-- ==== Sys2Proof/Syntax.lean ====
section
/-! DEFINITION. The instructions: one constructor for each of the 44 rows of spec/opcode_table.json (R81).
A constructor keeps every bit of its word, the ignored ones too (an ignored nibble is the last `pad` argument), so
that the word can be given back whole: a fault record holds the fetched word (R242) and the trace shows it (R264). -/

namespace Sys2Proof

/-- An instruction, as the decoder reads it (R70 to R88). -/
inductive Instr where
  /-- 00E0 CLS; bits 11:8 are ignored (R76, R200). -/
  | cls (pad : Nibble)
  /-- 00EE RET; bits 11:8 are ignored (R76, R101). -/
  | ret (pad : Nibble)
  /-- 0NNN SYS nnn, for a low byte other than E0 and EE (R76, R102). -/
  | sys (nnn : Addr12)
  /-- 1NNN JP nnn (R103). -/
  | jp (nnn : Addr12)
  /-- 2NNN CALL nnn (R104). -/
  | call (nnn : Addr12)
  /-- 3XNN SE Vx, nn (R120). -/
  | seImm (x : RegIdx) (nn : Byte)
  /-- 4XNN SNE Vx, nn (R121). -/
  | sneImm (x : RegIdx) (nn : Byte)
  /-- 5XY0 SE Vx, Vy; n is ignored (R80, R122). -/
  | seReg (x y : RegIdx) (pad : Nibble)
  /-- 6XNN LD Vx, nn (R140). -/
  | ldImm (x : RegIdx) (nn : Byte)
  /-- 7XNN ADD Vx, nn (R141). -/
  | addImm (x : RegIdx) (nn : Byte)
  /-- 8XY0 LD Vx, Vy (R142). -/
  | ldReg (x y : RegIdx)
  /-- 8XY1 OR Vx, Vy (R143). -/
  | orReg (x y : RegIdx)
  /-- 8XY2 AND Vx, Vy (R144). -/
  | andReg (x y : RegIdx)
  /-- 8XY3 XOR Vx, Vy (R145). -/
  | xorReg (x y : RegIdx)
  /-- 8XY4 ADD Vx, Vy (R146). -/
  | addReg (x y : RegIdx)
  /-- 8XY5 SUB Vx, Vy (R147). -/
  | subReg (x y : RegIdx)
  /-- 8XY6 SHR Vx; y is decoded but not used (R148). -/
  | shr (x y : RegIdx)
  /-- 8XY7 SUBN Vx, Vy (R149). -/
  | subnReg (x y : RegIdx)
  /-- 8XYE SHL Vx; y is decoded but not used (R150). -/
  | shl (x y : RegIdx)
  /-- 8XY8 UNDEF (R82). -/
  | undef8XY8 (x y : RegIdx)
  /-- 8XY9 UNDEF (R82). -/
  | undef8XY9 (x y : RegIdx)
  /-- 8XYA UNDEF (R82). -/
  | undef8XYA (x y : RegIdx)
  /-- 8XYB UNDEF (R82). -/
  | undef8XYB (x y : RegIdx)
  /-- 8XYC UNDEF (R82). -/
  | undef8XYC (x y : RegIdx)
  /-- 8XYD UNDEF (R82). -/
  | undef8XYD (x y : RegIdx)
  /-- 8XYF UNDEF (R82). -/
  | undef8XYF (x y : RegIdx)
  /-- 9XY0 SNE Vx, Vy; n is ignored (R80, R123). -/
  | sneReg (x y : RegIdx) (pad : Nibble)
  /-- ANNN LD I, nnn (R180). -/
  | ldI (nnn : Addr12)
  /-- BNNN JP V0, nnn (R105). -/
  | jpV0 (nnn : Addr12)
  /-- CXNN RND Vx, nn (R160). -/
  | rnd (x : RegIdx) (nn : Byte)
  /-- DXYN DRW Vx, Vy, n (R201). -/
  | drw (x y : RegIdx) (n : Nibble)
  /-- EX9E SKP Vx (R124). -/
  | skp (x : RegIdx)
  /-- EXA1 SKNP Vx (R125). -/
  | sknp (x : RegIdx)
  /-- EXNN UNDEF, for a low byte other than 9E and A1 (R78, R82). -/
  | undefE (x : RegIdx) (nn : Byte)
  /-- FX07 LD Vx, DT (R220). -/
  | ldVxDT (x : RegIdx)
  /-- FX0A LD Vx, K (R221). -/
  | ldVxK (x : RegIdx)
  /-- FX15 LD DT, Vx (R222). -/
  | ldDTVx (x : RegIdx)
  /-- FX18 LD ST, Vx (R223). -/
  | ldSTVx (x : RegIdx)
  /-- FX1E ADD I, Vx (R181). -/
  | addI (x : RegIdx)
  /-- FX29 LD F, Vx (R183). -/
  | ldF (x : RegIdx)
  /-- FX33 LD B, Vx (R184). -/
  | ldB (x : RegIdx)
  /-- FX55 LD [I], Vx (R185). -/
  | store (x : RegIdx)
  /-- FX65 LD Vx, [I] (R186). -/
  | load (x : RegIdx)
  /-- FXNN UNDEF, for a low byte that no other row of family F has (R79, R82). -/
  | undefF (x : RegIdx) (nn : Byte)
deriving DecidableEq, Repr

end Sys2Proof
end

***

**The problem:** Write out exactly the lines from the line containing "DT (R220). -/" to the end of the listing above, both included, and nothing else.

**Exercise result:**
  /-- FX07 LD Vx, DT (R220). -/
  | ldVxDT (x : RegIdx)
  /-- FX0A LD Vx, K (R221). -/
  | ldVxK (x : RegIdx)
  /-- FX15 LD DT, Vx (R222). -/
  | ldDTVx (x : RegIdx)
  /-- FX18 LD ST, Vx (R223). -/
  | ldSTVx (x : RegIdx)
  /-- FX1E ADD I, Vx (R181). -/
  | addI (x : RegIdx)
  /-- FX29 LD F, Vx (R183). -/
  | ldF (x : RegIdx)
  /-- FX33 LD B, Vx (R184). -/
  | ldB (x : RegIdx)
  /-- FX55 LD [I], Vx (R185). -/
  | store (x : RegIdx)
  /-- FX65 LD Vx, [I] (R186). -/
  | load (x : RegIdx)
  /-- FXNN UNDEF, for a low byte that no other row of family F has (R79, R82). -/
  | undefF (x : RegIdx) (nn : Byte)
deriving DecidableEq, Repr

end Sys2Proof
end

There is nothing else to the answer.